++++ Dataset records

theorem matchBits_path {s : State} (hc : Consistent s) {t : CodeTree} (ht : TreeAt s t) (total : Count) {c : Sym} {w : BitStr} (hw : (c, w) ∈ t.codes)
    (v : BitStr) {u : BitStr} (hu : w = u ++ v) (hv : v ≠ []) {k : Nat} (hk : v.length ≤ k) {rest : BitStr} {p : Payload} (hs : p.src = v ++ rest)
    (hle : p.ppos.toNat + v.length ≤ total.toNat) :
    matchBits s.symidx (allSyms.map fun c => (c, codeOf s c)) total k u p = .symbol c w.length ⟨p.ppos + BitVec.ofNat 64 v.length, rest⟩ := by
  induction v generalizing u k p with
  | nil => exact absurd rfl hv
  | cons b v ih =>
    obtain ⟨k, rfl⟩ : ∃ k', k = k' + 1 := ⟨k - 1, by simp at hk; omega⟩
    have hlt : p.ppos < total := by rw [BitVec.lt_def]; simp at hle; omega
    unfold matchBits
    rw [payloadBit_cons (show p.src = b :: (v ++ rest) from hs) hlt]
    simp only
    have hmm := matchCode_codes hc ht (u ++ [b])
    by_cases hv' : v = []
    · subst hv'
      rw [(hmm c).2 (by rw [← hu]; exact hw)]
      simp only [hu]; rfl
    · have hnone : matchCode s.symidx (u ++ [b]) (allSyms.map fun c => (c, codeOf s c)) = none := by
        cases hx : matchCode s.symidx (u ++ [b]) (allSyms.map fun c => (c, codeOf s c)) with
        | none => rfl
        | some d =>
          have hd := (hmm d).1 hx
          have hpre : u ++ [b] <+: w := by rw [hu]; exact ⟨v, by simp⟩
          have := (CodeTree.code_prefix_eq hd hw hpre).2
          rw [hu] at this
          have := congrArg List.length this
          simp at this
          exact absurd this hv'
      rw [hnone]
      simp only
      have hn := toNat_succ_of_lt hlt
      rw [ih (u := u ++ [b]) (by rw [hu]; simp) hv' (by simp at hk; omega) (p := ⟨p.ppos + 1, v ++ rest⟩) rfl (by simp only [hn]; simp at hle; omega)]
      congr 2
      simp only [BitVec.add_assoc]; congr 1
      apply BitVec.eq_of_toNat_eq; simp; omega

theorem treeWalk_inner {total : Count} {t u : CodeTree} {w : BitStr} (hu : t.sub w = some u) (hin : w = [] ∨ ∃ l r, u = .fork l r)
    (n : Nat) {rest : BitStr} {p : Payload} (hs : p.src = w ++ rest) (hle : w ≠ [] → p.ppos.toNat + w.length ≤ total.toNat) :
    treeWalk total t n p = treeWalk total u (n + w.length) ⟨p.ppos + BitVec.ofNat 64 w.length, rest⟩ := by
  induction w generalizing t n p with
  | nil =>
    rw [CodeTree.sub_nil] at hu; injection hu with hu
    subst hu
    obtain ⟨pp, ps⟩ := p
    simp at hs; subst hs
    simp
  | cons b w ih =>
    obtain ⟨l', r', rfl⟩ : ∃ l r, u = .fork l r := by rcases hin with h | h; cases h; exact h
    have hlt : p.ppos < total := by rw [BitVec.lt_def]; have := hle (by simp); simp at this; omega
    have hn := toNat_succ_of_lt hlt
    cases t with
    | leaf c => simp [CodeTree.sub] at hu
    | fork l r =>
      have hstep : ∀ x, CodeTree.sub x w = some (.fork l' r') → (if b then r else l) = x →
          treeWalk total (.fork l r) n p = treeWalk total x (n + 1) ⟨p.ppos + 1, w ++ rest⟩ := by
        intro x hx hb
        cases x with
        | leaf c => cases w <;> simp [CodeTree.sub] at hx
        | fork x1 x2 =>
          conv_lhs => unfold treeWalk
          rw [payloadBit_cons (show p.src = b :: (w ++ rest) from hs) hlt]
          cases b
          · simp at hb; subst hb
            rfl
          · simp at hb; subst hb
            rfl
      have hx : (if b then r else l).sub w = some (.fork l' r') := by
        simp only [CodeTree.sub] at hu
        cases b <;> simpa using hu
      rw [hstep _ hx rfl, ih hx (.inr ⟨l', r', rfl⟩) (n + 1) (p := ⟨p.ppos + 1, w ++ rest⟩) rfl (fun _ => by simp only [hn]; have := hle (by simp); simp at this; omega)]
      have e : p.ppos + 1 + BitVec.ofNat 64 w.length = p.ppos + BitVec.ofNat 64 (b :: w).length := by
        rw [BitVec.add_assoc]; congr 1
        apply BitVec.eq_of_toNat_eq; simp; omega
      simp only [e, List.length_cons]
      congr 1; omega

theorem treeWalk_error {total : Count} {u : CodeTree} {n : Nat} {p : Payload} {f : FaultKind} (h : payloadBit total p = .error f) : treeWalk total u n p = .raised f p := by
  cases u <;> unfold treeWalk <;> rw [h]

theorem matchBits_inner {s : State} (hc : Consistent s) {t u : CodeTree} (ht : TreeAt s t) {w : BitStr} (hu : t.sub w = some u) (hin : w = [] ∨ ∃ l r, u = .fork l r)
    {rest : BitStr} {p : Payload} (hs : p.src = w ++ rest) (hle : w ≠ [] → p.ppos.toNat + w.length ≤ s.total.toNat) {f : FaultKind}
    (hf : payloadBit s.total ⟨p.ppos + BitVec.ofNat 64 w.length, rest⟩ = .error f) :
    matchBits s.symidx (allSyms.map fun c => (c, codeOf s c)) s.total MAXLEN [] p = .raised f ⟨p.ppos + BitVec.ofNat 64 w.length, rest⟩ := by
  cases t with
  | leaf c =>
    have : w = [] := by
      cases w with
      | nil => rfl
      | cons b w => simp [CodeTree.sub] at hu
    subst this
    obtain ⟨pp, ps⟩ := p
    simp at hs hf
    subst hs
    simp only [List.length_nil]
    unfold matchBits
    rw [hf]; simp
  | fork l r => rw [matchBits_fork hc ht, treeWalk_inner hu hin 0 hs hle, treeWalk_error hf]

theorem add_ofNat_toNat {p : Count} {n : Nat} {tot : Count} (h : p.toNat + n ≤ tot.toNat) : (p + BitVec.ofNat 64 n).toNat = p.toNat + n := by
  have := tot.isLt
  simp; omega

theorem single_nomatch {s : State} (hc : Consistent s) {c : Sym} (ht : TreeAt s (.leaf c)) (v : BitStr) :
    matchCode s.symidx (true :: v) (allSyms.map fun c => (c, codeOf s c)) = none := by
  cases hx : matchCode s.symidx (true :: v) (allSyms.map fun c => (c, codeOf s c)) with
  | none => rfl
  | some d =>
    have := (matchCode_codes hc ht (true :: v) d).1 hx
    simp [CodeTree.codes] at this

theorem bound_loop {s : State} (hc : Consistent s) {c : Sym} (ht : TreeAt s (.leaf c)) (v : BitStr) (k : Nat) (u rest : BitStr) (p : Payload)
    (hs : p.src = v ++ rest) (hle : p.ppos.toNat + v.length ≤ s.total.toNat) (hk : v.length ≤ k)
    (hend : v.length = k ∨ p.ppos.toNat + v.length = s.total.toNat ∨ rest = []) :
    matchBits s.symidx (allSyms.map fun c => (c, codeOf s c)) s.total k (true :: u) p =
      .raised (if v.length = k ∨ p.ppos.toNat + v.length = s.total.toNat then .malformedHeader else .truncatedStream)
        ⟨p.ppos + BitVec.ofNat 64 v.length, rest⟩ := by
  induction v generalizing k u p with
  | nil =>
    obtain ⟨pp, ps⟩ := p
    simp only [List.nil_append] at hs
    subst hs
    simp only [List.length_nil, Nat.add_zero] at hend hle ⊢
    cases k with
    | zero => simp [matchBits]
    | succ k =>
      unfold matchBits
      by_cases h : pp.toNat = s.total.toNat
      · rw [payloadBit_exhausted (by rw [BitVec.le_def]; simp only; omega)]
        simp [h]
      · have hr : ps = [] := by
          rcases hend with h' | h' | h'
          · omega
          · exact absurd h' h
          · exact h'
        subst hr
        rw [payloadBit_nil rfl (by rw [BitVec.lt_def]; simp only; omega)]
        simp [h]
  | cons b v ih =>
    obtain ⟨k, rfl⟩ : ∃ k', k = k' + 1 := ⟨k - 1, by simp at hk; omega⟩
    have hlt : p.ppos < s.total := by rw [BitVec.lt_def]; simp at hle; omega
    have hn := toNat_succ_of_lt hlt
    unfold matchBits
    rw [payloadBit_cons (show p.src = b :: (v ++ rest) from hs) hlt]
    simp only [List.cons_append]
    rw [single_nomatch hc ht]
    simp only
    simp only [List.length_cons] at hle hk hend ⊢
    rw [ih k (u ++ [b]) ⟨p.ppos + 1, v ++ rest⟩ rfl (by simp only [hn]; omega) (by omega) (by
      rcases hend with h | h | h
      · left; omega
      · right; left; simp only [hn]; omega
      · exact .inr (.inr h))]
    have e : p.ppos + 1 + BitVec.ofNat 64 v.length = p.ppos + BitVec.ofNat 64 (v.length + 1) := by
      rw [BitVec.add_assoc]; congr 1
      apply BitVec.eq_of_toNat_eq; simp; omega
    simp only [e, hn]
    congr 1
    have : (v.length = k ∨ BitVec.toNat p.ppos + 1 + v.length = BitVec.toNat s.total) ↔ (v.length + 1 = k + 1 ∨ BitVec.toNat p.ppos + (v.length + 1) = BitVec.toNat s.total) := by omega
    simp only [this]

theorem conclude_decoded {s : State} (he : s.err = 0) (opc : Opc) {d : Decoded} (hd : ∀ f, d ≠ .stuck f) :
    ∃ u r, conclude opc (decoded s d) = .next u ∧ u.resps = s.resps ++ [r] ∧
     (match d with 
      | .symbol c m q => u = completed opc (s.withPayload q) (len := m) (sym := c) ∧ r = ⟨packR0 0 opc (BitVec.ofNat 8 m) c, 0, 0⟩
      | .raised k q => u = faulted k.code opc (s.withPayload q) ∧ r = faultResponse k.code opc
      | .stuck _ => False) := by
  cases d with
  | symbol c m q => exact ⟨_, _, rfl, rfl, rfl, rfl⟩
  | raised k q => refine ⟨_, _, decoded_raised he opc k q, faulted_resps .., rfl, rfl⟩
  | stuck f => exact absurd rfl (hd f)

++++++++

_How to complete this task_.
What lines in the material above hold the word "induction"? Pull them out.

_Output of the task_.
  induction v generalizing u k p with
  induction w generalizing t n p with
  induction v generalizing k u p with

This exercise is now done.